Chemical clue sheds light on winter depression
- 14:53 19 September 2007
- NewScientist.com news service
- Alison Motluk
The brains of people with seasonal depression may be too efficient at bundling away a key chemical, a new study suggests.
The finding in people with (SAD) backs the prevailing theory about the biochemical causes of depression, and could give clues into new ways to treat the condition.
The prevailing theory of depression is that affected people do not have enough of certain neurotransmitters called monoamines – serotonin, norepinephrine, and dopamine – in the spaces between neurons. Most modern antidepressants work by blocking the absorption of these neurotransmitters back into the cell.

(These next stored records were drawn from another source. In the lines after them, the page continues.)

-- ==== Sys2Proof/Laws/PerInstr.lean ====
section
/-! SUPPORT. Facts about every command as syntax, one lemma per constructor: its word holds its opcode in
bits 31..24 and its operand field in bits 23..0 (R100). -/

namespace Sys2Proof.Laws.Opcode

/-- The word of a command is its opcode over its operand field (R100). -/
def Statement (i : Instr) : Prop :=
  opcodeField (encode i) = i.opcode ∧ (encode i).extractLsb' 0 24 = i.operandField

/-- Both fields of any word built from an opcode and an operand field. -/
theorem of_append (o : BitVec 8) (f : BitVec 24) :
    opcodeField (o ++ f) = o ∧ (o ++ f : Word32).extractLsb' 0 24 = f :=
  ⟨BitVec.extractLsb'_append_eq_left, BitVec.extractLsb'_append_eq_right⟩

theorem nop (rsv : BitVec 24) : Statement (.nop rsv) := of_append _ _
theorem encode (rsv : BitVec 24) : Statement (.encode rsv) := of_append _ _
theorem lin (rsv : BitVec 24) : Statement (.lin rsv) := of_append _ _
theorem gam (rsv : BitVec 24) : Statement (.gam rsv) := of_append _ _
theorem basis (rsv : BitVec 16) (j i : BitVec 4) : Statement (.basis rsv j i) := of_append _ _
theorem qdc (rsv : BitVec 24) : Statement (.qdc rsv) := of_append _ _
theorem qscale (rsv : BitVec 24) : Statement (.qscale rsv) := of_append _ _
theorem qac (rsv : BitVec 17) (k : BitVec 7) : Statement (.qac rsv k) := of_append _ _
theorem b83 (rsvHi off : BitVec 8) (rsvLo len : BitVec 4) : Statement (.b83 rsvHi off rsvLo len) :=
  of_append _ _

end Sys2Proof.Laws.Opcode
end

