/-- Settles O37: ENCODE's checks read DIM and NCOMP, and its writes are functions of the grid's components, which the
two states share. -/
theorem encodeDependsOnNoHistory : Obligations.EncodeDependsOnNoHistory := by
  intro s₁ s₂ t₁ t₂ hwidth hheight hnx hny hpix hmark₁ hmark₂ hexec₁ hexec₂
  have himage : s₁.SameImage s₂ := ⟨hwidth, hheight, hnx, hny, hpix⟩
  have hchecks := himage.checksOf_encode 0
  rcases exec_cases (.encode 0) s₁ with ⟨e, hfails, herr⟩ | ⟨hpass, hok⟩
  · obtain rfl := Host.Outcome.next.inj (herr.symm.trans hexec₁)
    obtain rfl := Host.Outcome.next.inj ((exec_err (hchecks ▸ hfails)).symm.trans hexec₂)
    exact ⟨rfl, fun hcode => absurd hcode e.code_ne_zero⟩
  · obtain rfl := Host.Outcome.next.inj (hok.symm.trans hexec₁)
    obtain rfl := Host.Outcome.next.inj ((exec_ok (hchecks ▸ hpass)).symm.trans hexec₂)
    have hgrid₁ : s₁.ncompOk = true := firstError_eq_none.mp hpass (s₁.ncompOk, .badNcomp) (by simp [checksOf])
    have hgrid₂ : s₂.ncompOk = true :=
      firstError_eq_none.mp (hchecks ▸ hpass) (s₂.ncompOk, .badNcomp) (by simp [checksOf])
    obtain ⟨-, -, hactmax₁, hscale₁, hmax₁, -⟩ := encodeEffect_undisturbed (cfg := Config.hw) hmark₁
    obtain ⟨-, -, hactmax₂, hscale₂, hmax₂, -⟩ := encodeEffect_undisturbed (cfg := Config.hw) hmark₂
    obtain ⟨hlen₁, -⟩ := encodeEffect_lengths (cfg := Config.hw) hgrid₁
    simp only [effectOf, State.completed_status, Status.succeeded_ecode, State.slot_completed,
      State.hashByte_completed, State.completed_hashlen, State.completed_resi, State.completed_actmax,
      State.completed_scale, State.completed_max]
    refine ⟨trivial, fun _ => ⟨fun k hk => ?_, fun p hp => ?_, ?_, ?_, ?_, ?_, ?_⟩⟩
    · rw [encodeEffect_slot hmark₁ hgrid₁ hk, himage.gridComponent,
        encodeEffect_slot hmark₂ hgrid₂ (himage.components ▸ hk)]
    · have hp₁ : p < hashLength s₁.components := hp.trans_eq hlen₁
      rw [encodeEffect_hashByte_lt hmark₁ hgrid₁ hp₁ 0, himage.gridComponents, hnx, hny,
        encodeEffect_hashByte_lt hmark₂ hgrid₂ (himage.components ▸ hp₁) 0]
    · rw [encodeEffect_hashlen, encodeEffect_hashlen, himage.components]
    · rw [encodeEffect_resi, encodeEffect_resi, himage.components]
    · rw [hactmax₁, hactmax₂, himage.gridComponents]
    · rw [hscale₁, hscale₂, himage.gridComponents]
    · rw [hmax₁, hmax₂, himage.gridComponents]

/-- Settles O41: the BASIS commands leave COMP as ENCODE does, QSCALE then selects the same scale, and QDC and QAC
pack the values whose digits ENCODE writes. -/
theorem unitCommandsHoldTheValuesEncodeWrites : Obligations.UnitCommandsHoldTheValuesEncodeWrites := by
  intro s hnx hnx9 hny hny9 hwidth hheight hpix hmark
  have hncomp : s.ncompOk = true := s.ncompOk_iff.mpr ⟨hnx, hnx9, hny, hny9⟩
  have hdim : s.dimOk Config.hw = true := (s.dimOk_iff Config.hw).mpr ⟨hwidth, hheight, hpix⟩
  have hs : s.Ready := ⟨hncomp, hdim, hmark⟩
  obtain ⟨t, hrun, hunit⟩ := execAll_componentCommands hs
  obtain ⟨-, -, hactmax, hscale, hmax, -⟩ := encodeEffect_undisturbed (cfg := Config.hw) hmark
  obtain ⟨-, hdigit, hdc, hac⟩ := encodeEffect_string (cfg := Config.hw) hmark hncomp
  have hq := scaleSelect_q_le (s.gridComponents Config.hw).tail
  refine ⟨t, _, hrun, exec_encode_ok hncomp hdim, hunit.slots, hunit.scale.trans hscale.symm,
    hunit.max.trans hmax.symm, hunit.actmax.trans hactmax.symm, hunit.hashlen, ?_, ?_, fun k hk hkn => ?_⟩
  · have hresi : t.resi.toNat % 83 = (scaleSelect (s.gridComponents Config.hw).tail).q := by
      rw [hunit.resi, BitVec.toNat_ofNat]
      omega
    rw [hresi]
    exact hdigit
  · obtain ⟨d, hexec, hresi⟩ := hunit.exec_qdc hs
    exact ⟨d, hexec, fun e he => hresi ▸ hdc e he⟩
  · obtain ⟨a, hexec, hresi⟩ := hunit.exec_qac hs hk hkn
    exact ⟨a, hexec, fun e he => hresi ▸ hac k.toNat e hk hkn he⟩

end Sys2Proof.Machine
end

section
/-! SUPPORT. NaN, the absolute value and the larger of two data (R8, R9). -/

namespace Sys2Proof.Arith

/-! ## NaN -/

/-- The NaN an operator delivers is a NaN, whatever its free bits are (R8). -/
theorem isNaN_nanResult (op : FpOp) (a b : F64) : isNaN (nanResult op a b) = true := by
  have hquiet : 0x7FF8000000000000 ≤ mag (nanResult op a b) := by
    have hmod : signBit = 2 ^ 63 := rfl
    rw [mag, nanResult, BitVec.toNat_or, hmod, Nat.or_mod_two_pow]
    exact Nat.right_le_or
  exact decide_eq_true (by simp only [infMag]; omega)

theorem isNaN_mul_of_isNaN_right (a : F64) {b : F64} (h : isNaN b = true) : isNaN (mul a b) = true := by
  simp only [mul, h, Bool.or_true, if_true, isNaN_nanResult]

theorem isNaN_mul_of_isNaN_left {a : F64} (b : F64) (h : isNaN a = true) : isNaN (mul a b) = true := by
  simp only [mul, h, Bool.true_or, if_true, isNaN_nanResult]

theorem isNaN_add_of_isNaN_left {a : F64} (b : F64) (h : isNaN a = true) : isNaN (add a b) = true := by
  simp only [add, h, Bool.true_or, if_true, isNaN_nanResult]

theorem isNaN_div_of_isNaN_left {a : F64} (b : F64) (h : isNaN a = true) : isNaN (div a b) = true := by
  simp only [div, h, Bool.true_or, if_true, isNaN_nanResult]

theorem isFinite_of_isNaN {a : F64} (h : isNaN a = true) : isFinite a = false := by
  simp only [isNaN, isFinite, decide_eq_true_eq, decide_eq_false_iff_not] at *
  omega

/-- The floor of a NaN is that NaN (R9). -/
theorem ffloor_of_isNaN {a : F64} (h : isNaN a = true) : ffloor a = a := by
  simp only [ffloor, isFinite_of_isNaN h, Bool.not_false, Bool.true_or, if_true]

/-- A NaN is clamped to the lower bound (R9). -/
theorem fclamp_of_isNaN {a : F64} (lo hi : F64) (h : isNaN a = true) : fclamp a lo hi = lo := by
  simp only [fclamp, h, Bool.true_or, if_true]

/-! ## Sign and magnitude -/

/-- Two data of one sign and one magnitude are equal. -/
theorem eq_of_sign_mag {a b : F64} (hs : sign a = sign b) (hm : mag a = mag b) : a = b := by
  rw [← ofMag_sign_mag a, ← ofMag_sign_mag b, hs, hm]

theorem sign_fabs (a : F64) : sign (fabs a) = false := by
  rw [sign, fabs, BitVec.msb_and, show (0x7FFFFFFFFFFFFFFF#64).msb = false by decide, Bool.and_false]

theorem mag_fabs (a : F64) : mag (fabs a) = mag a := by
  have hones : (0x7FFFFFFFFFFFFFFF#64).toNat = 2 ^ 63 - 1 := rfl
  have hmod : signBit = 2 ^ 63 := rfl
  rw [mag, mag, fabs, BitVec.toNat_and, hones, Nat.and_two_pow_sub_one_eq_mod, hmod, Nat.mod_mod]

theorem isNaN_fabs (a : F64) : isNaN (fabs a) = isNaN a := by rw [isNaN, isNaN, mag_fabs]

/-- The absolute value is the datum of the same magnitude without the sign (R9). -/
theorem fabs_eq_ofMag (a : F64) : fabs a = ofMag false (mag a) :=
  eq_of_sign_mag (by rw [sign_fabs, sign_ofMag _ _ (mag_lt a)]) (by rw [mag_fabs, mag_ofMag _ _ (mag_lt a)])

/-- The data above zero (R9). -/
theorem pos_of_lt_zero {a : F64} (h : lt 0 a = true) : isNaN a = false ∧ sign a = false ∧ mag a ≠ 0 := by
  obtain ⟨-, hnan, hlt⟩ := lt_iff.mp h
  have hzero : order 0 = 0 := by decide
  rw [hzero, order] at hlt
  cases hs : sign a <;> simp only [hs, if_true, Bool.false_eq_true, if_false] at hlt
  · exact ⟨hnan, rfl, by omega⟩
  · omega

/-! ## The larger of two data -/

/-- The larger of a number and any datum is the number, unless the datum is a larger number (R9). -/
theorem fmax_cases {a : F64} (ha : isNaN a = false) (b : F64) :
    (fmax a b = a ∧ (isNaN b = true ∨ order b ≤ order a)) ∨
    (fmax a b = b ∧ isNaN b = false ∧ order a ≤ order b) := by
  unfold fmax
  rw [ha, if_neg Bool.false_ne_true]
  cases hb : isNaN b
  · rw [if_neg Bool.false_ne_true]
    by_cases hlt : lt a b = true
    · rw [if_pos hlt]
      exact .inr ⟨rfl, rfl, (lt_iff.mp hlt).2.2.le⟩
    · rw [if_neg hlt]
      exact .inl ⟨rfl, .inr (not_lt.mp fun hgt => hlt (lt_iff.mpr ⟨ha, hb, hgt⟩))⟩
  · rw [if_pos rfl]
    exact .inl ⟨rfl, .inl rfl⟩

end Sys2Proof.Arith
end

section
/-! SUPPORT. The fold of ScaleSelect, and the digit of a special operand (R210, R220). -/

namespace Sys2Proof.Machine

open Sys2Proof.Arith

/-! ## The largest magnitude -/

/-- The larger of a running maximum and the absolute value of a datum (R210). -/
def maxAbs (m v : F64) : F64 := fmax m (fabs v)

/-- `actual_max` is one fold over the channels of all triplets in a row (R210). -/
theorem actualMax_eq_foldl (acs : List Triplet) :
    actualMax acs = (acs.flatMap Triplet.channels).foldl maxAbs zero := by
  rw [List.foldl_flatMap]
  rfl

/-- A datum that is the start of a fold or the absolute value of a number folded in. -/
def IsMaxCandidate (m : F64) (vs : List F64) (r : F64) : Prop :=
  r = m ∨ ∃ v ∈ vs, isNaN v = false ∧ r = fabs v

/-- The fold from a number gives the largest of the candidates (R210). -/
theorem foldl_maxAbs {m : F64} (hm : isNaN m = false) (vs : List F64) :
    IsMaxCandidate m vs (vs.foldl maxAbs m) ∧ isNaN (vs.foldl maxAbs m) = false ∧
    order m ≤ order (vs.foldl maxAbs m) ∧
    ∀ v ∈ vs, isNaN v = false → order (fabs v) ≤ order (vs.foldl maxAbs m) := by
  induction vs generalizing m with
  | nil => exact ⟨.inl rfl, hm, le_refl _, nofun⟩
  | cons v vs ih =>
    rw [List.foldl_cons]
    rcases fmax_cases hm (fabs v) with ⟨heq, hsmall⟩ | ⟨heq, hnumber, hlarge⟩
    · obtain ⟨hcand, hnan, hstart, hall⟩ := ih hm
      rw [maxAbs, heq]
      refine ⟨hcand.imp_right fun ⟨u, hu, hrest⟩ => ⟨u, List.mem_cons_of_mem _ hu, hrest⟩, hnan, hstart,
        fun u hu hu' => ?_⟩
      rcases List.mem_cons.mp hu with rfl | hu
      · rw [isNaN_fabs, hu'] at hsmall
        exact (hsmall.resolve_left Bool.false_ne_true).trans hstart
      · exact hall u hu hu'
    · obtain ⟨hcand, hnan, hstart, hall⟩ := ih hnumber
      rw [maxAbs, heq]
      rw [isNaN_fabs] at hnumber
      refine ⟨.inr ?_, hnan, hlarge.trans hstart, fun u hu hu' => ?_⟩
      · rcases hcand with hfirst | ⟨u, hu, hrest⟩
        · exact ⟨v, List.mem_cons_self, hnumber, hfirst⟩
        · exact ⟨u, List.mem_cons_of_mem _ hu, hrest⟩
      · rcases List.mem_cons.mp hu with rfl | hu
        · exact hstart
        · exact hall u hu hu'

/-! ## Digits of special operands -/

/-- A digit from the quotient and the root of its absolute value (R220). -/
theorem quantACch_eq {cfg : Config} {v m x r : F64} (hx : div v m = x) (hr : cfg.pow (fabs x) half = r) :
    quantACch cfg v m = toNat (fclamp (ffloor (add (mul (mul (fsign x) r) c9) c9_5)) zero c18) := by
  simp only [quantACch, hx, hr]

/-- A zero over a positive number is a zero. -/
theorem div_zero_pos {v m : F64} (hv : mag v = 0) (hm : isFinite m = true) (hpos : lt 0 m = true) :
    div v m = ofMag (sign v) 0 := by
  obtain ⟨-, hsign, hmag⟩ := pos_of_lt_zero hpos
  have hfin : isFinite v = true := by rw [isFinite, hv]; rfl
  rw [div_finite hfin hm hmag, units, hv, unitsOfMag_zero, Nat.zero_mul, roundRatio_zero, hsign, Bool.bne_false]

/-- An infinity over a positive number is that infinity. -/
theorem div_inf_pos {v m : F64} (hv : isInf v = true) (hm : isFinite m = true) (hpos : lt 0 m = true) :
    div v m = v := by
  obtain ⟨hnan, hsign, -⟩ := pos_of_lt_zero hpos
  have hmag : mag v = infMag := of_decide_eq_true hv
  have hvnan : isNaN v = false := by rw [isNaN, hmag]; rfl
  simp only [div, hvnan, hnan, hv, isInf_of_isFinite hm, hsign, Bool.or_self, Bool.false_eq_true, if_false, if_true,
    Bool.bne_false]
  rw [← hmag, ofMag_sign_mag]

section
variable {cfg : Config} {v m : F64} (hm : isFinite m = true) (hpos : lt 0 m = true)
include hm hpos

However, there is little agreement on why levels are inadequate in the first place. It could be that depressed people produce lower volumes of the neurotransmitters, or they could break them down too rapidly. Or it could be that the neurotransmitters are removed from the junction between neurons, called the synaptic cleft, too quickly.
Matthaeus Willeit and Harald Sitte at the University of Vienna in Austria and their colleagues now have evidence for the last of these – that serotonin is being removed too efficiently.
The researchers studied 73 drug-free patients with seasonal affective disorder (SAD) and 70 people without the condition. People with SAD get depressed in the autumn and winter, and often go into remission in the spring and summer. So-called “bright light therapy” – where sufferers stare at brightly lit screens – can also relieve symptoms.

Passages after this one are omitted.